Below are the entries. Transcribe exactly the lines from the one with "refine ⟨drivenBy_restart (p" through the one with "ENA (R82). -/", ends included, and leave out all others.

[Stored items]

<<<<

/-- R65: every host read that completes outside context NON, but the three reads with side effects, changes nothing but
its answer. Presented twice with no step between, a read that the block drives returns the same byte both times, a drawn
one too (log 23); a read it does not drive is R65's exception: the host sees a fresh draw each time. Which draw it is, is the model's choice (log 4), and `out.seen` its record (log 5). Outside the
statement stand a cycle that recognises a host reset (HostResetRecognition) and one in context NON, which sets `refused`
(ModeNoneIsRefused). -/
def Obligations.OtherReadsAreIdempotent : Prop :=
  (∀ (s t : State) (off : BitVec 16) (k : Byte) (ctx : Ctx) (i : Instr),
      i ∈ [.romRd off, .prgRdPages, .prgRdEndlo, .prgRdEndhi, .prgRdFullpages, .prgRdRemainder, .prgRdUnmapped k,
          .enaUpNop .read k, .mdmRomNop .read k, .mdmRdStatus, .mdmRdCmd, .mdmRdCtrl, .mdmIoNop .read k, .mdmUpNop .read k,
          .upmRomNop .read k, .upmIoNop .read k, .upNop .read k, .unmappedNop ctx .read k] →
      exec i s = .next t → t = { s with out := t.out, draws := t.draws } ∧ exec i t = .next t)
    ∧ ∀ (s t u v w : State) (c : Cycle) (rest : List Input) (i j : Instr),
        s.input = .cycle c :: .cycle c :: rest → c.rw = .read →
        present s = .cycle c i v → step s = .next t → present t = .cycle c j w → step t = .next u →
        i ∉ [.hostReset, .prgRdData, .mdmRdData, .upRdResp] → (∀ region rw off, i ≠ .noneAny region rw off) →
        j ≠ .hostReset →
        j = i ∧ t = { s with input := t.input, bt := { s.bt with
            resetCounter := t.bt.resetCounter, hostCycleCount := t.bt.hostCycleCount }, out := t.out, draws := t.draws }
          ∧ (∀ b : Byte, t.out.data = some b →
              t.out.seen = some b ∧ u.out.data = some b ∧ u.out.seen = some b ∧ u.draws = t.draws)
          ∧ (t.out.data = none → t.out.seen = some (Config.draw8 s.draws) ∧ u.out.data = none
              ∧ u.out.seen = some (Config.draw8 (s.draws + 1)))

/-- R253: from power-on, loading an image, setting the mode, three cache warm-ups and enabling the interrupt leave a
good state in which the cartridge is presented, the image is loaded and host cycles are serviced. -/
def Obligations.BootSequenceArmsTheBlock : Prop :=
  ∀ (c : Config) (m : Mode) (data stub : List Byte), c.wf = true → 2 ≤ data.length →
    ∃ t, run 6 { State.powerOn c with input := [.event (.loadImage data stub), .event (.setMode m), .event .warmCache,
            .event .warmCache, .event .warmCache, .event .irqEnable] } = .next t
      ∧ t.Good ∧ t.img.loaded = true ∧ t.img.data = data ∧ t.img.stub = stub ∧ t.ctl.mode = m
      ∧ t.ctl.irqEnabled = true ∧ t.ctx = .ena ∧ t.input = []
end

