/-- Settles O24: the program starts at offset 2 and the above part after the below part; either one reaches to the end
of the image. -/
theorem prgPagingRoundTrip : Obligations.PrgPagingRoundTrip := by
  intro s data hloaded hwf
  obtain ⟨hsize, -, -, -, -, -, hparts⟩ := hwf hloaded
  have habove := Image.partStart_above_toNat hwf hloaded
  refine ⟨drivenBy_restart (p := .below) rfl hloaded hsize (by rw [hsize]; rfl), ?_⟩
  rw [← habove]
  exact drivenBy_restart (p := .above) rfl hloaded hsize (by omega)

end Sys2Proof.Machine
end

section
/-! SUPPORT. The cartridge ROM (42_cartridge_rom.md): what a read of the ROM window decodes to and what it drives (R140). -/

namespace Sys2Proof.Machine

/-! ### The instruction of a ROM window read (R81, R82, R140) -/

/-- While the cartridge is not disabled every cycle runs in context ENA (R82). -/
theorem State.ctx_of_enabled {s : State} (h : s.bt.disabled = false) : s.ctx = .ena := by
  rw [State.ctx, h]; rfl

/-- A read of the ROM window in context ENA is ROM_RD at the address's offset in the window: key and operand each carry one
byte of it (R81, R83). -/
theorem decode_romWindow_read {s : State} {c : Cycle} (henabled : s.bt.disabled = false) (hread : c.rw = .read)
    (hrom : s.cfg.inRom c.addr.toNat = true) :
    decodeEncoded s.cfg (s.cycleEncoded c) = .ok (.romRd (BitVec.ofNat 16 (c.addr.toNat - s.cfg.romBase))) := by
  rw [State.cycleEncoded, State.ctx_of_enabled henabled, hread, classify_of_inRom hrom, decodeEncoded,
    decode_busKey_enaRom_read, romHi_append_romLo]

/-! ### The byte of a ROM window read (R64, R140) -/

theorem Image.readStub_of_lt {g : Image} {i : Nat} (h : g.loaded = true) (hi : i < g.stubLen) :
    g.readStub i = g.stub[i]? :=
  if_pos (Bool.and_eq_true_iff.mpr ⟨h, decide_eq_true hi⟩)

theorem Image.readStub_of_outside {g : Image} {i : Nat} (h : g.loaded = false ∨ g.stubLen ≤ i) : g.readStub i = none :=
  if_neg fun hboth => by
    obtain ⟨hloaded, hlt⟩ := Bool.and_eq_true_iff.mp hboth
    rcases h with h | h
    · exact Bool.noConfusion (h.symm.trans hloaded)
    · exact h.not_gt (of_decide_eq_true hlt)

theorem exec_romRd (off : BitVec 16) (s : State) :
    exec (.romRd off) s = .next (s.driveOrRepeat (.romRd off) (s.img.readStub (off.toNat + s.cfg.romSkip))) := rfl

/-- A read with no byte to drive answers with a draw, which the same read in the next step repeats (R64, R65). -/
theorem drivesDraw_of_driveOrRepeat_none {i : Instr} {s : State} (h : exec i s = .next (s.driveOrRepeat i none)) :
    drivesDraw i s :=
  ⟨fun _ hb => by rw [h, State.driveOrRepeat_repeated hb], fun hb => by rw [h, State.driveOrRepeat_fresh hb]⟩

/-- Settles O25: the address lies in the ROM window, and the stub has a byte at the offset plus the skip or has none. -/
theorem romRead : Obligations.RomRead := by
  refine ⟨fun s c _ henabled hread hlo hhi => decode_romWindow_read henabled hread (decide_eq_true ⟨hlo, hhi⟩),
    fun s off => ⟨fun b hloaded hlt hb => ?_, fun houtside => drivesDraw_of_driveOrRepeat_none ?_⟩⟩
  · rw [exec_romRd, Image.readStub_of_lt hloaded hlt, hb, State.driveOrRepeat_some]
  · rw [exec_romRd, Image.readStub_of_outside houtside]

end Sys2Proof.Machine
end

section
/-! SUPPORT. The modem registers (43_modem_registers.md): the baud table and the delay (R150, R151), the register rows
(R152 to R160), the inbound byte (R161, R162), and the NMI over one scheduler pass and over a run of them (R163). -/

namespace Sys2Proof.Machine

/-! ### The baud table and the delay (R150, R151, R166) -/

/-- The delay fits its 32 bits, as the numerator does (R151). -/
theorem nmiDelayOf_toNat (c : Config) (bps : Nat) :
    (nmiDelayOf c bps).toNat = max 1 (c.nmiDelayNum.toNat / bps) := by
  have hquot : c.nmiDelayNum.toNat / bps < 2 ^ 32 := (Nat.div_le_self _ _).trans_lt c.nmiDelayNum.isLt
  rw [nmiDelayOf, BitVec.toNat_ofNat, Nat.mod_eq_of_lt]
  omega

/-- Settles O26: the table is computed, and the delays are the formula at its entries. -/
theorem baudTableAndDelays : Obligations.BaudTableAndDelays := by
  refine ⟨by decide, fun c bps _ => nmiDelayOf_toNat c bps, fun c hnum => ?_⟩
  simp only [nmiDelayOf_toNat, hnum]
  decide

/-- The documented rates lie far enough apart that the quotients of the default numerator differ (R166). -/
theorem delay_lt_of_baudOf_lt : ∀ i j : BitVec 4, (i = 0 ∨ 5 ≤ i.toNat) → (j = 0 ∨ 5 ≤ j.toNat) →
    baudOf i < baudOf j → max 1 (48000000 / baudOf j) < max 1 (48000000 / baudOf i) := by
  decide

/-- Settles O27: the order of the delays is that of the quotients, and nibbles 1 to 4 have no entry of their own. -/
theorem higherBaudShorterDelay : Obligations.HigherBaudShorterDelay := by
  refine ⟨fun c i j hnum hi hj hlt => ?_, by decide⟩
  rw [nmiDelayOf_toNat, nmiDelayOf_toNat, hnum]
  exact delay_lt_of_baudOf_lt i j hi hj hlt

>>>>

- _RESULT FOR THIS EXERCISE_:
  refine ⟨drivenBy_restart (p := .below) rfl hloaded hsize (by rw [hsize]; rfl), ?_⟩
  rw [← habove]
  exact drivenBy_restart (p := .above) rfl hloaded hsize (by omega)

end Sys2Proof.Machine
end

section
/-! SUPPORT. The cartridge ROM (42_cartridge_rom.md): what a read of the ROM window decodes to and what it drives (R140). -/

namespace Sys2Proof.Machine

/-! ### The instruction of a ROM window read (R81, R82, R140) -/

/-- While the cartridge is not disabled every cycle runs in context ENA (R82). -/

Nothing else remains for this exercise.